Begin at the first line of the records below and, please, give each line again exactly until the line with "def Dev.setLane (d" is included.
### TASK MATERIAL
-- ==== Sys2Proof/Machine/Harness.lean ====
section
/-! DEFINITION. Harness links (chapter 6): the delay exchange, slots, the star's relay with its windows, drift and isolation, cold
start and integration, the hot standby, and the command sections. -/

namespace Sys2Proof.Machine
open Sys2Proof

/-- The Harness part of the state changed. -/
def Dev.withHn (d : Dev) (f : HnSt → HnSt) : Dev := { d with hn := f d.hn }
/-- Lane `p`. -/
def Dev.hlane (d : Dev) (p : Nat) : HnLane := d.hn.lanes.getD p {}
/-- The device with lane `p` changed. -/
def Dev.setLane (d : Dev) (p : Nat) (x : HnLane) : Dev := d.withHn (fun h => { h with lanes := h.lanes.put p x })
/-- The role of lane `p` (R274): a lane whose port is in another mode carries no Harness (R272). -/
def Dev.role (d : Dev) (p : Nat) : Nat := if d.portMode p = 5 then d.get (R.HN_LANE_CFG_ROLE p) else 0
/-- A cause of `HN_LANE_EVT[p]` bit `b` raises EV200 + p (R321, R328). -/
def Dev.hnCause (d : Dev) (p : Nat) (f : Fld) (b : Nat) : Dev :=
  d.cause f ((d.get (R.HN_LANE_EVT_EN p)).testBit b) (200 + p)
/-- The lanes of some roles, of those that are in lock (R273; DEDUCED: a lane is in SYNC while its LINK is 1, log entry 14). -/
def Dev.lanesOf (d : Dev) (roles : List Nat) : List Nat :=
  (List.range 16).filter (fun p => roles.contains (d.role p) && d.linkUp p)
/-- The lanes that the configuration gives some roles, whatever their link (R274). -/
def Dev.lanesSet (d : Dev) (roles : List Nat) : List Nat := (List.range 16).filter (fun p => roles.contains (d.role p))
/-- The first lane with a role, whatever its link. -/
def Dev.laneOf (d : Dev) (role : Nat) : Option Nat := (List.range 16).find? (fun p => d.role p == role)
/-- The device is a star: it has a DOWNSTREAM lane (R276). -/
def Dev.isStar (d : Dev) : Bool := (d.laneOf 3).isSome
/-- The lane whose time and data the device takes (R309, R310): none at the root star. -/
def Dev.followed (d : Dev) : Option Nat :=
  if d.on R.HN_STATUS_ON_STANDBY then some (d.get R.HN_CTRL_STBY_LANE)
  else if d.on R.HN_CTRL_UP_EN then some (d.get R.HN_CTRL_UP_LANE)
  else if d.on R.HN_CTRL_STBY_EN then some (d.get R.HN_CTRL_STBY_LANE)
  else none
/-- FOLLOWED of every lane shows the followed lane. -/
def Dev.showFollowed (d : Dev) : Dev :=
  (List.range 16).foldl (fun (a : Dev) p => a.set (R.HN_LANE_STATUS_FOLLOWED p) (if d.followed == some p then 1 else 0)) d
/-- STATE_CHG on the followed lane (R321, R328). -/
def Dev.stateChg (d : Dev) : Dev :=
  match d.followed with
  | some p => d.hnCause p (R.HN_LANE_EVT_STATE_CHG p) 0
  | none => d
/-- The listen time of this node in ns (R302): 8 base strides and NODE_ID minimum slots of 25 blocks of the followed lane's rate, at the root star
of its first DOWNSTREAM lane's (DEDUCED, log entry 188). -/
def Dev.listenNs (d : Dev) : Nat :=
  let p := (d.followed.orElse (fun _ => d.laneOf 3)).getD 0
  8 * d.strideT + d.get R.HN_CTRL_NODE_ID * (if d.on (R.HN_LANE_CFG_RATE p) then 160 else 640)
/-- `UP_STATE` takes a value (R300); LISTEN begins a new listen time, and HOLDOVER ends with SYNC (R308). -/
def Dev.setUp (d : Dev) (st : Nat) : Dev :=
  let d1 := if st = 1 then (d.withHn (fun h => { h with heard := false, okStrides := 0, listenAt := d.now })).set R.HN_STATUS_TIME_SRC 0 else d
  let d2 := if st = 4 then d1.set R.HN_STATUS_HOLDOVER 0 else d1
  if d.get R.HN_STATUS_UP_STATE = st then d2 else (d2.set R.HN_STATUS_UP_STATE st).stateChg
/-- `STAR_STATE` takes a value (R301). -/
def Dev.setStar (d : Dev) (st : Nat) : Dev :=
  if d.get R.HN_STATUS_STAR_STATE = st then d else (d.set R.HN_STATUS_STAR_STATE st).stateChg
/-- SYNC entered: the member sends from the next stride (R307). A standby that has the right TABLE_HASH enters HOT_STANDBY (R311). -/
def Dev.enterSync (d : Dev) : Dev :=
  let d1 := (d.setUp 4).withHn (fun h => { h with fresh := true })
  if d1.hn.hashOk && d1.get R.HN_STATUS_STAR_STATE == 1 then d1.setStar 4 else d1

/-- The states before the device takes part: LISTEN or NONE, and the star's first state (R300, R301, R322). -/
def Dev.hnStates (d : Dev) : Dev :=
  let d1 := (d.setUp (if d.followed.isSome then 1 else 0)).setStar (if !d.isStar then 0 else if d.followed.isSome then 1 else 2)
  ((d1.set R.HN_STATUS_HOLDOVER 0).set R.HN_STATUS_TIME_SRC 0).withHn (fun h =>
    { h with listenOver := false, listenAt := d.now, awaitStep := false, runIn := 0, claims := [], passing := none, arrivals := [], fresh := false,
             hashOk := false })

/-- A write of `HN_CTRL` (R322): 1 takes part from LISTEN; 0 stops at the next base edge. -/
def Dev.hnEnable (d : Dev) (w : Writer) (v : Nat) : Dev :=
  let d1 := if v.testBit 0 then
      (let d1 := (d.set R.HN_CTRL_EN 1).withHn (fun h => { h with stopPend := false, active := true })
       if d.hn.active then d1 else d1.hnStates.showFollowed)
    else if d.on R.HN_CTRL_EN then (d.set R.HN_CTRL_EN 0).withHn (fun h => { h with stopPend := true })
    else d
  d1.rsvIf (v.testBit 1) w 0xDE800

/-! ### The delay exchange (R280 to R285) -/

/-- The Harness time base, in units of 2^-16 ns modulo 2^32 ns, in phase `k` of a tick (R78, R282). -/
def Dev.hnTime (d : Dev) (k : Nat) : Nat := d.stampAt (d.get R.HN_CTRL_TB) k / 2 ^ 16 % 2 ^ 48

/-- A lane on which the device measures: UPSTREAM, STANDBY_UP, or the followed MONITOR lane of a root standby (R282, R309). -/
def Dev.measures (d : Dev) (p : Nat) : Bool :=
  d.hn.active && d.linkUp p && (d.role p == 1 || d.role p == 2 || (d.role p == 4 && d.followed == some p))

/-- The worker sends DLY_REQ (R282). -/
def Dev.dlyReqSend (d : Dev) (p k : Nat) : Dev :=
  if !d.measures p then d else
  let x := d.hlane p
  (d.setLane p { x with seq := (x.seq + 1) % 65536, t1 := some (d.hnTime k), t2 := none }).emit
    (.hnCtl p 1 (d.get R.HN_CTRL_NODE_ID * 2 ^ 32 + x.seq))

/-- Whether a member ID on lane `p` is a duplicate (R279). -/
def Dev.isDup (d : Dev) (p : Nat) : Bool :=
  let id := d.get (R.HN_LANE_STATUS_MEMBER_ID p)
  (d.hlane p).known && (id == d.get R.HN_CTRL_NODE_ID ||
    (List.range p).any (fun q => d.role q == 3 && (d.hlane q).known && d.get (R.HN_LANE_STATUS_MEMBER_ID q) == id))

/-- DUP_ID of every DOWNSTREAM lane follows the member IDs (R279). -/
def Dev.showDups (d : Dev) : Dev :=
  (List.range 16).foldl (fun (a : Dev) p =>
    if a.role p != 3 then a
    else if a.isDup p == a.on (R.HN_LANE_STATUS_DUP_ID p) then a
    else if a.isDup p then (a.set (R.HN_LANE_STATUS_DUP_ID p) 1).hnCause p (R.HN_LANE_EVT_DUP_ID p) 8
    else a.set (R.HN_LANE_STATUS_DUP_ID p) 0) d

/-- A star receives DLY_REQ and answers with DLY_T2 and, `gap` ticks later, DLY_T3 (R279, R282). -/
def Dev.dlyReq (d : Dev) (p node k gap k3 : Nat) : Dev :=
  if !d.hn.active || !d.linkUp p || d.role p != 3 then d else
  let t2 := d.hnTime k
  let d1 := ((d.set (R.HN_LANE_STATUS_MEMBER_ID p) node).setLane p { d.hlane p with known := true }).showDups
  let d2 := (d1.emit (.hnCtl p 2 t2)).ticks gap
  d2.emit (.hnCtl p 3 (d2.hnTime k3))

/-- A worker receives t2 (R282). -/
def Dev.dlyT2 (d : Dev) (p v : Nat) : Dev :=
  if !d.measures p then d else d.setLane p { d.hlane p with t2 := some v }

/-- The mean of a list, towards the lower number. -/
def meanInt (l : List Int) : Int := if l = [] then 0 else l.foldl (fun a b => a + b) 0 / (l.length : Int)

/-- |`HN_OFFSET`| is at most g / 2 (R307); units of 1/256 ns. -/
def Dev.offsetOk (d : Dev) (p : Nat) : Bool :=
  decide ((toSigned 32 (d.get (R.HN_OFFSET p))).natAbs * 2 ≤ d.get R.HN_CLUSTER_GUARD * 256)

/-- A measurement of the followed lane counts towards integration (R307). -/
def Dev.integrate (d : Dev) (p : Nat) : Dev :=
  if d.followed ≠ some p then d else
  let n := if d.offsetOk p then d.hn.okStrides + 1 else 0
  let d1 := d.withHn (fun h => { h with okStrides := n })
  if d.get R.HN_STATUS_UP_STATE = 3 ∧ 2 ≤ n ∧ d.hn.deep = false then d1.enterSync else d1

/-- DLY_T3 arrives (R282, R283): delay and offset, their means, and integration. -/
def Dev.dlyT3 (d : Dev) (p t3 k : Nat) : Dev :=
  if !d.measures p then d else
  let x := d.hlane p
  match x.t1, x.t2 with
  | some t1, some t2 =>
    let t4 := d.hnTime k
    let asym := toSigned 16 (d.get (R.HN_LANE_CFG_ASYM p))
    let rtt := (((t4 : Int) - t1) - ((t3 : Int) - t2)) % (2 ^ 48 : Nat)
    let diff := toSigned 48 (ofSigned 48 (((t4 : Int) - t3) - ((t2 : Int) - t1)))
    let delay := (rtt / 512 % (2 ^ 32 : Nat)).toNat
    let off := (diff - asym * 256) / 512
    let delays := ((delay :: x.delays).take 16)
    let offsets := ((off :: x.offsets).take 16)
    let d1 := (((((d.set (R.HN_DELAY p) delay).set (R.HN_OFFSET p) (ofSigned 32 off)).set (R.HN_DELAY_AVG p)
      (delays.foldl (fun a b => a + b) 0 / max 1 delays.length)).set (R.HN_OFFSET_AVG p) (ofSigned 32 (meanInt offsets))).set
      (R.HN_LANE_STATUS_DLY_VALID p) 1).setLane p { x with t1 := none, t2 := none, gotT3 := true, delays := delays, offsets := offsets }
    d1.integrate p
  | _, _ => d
######
### ANSWER TO THIS EXERCISE
-- ==== Sys2Proof/Machine/Harness.lean ====
section
/-! DEFINITION. Harness links (chapter 6): the delay exchange, slots, the star's relay with its windows, drift and isolation, cold
start and integration, the hot standby, and the command sections. -/

namespace Sys2Proof.Machine
open Sys2Proof

/-- The Harness part of the state changed. -/
def Dev.withHn (d : Dev) (f : HnSt → HnSt) : Dev := { d with hn := f d.hn }
/-- Lane `p`. -/
def Dev.hlane (d : Dev) (p : Nat) : HnLane := d.hn.lanes.getD p {}
/-- The device with lane `p` changed. -/
def Dev.setLane (d : Dev) (p : Nat) (x : HnLane) : Dev := d.withHn (fun h => { h with lanes := h.lanes.put p x })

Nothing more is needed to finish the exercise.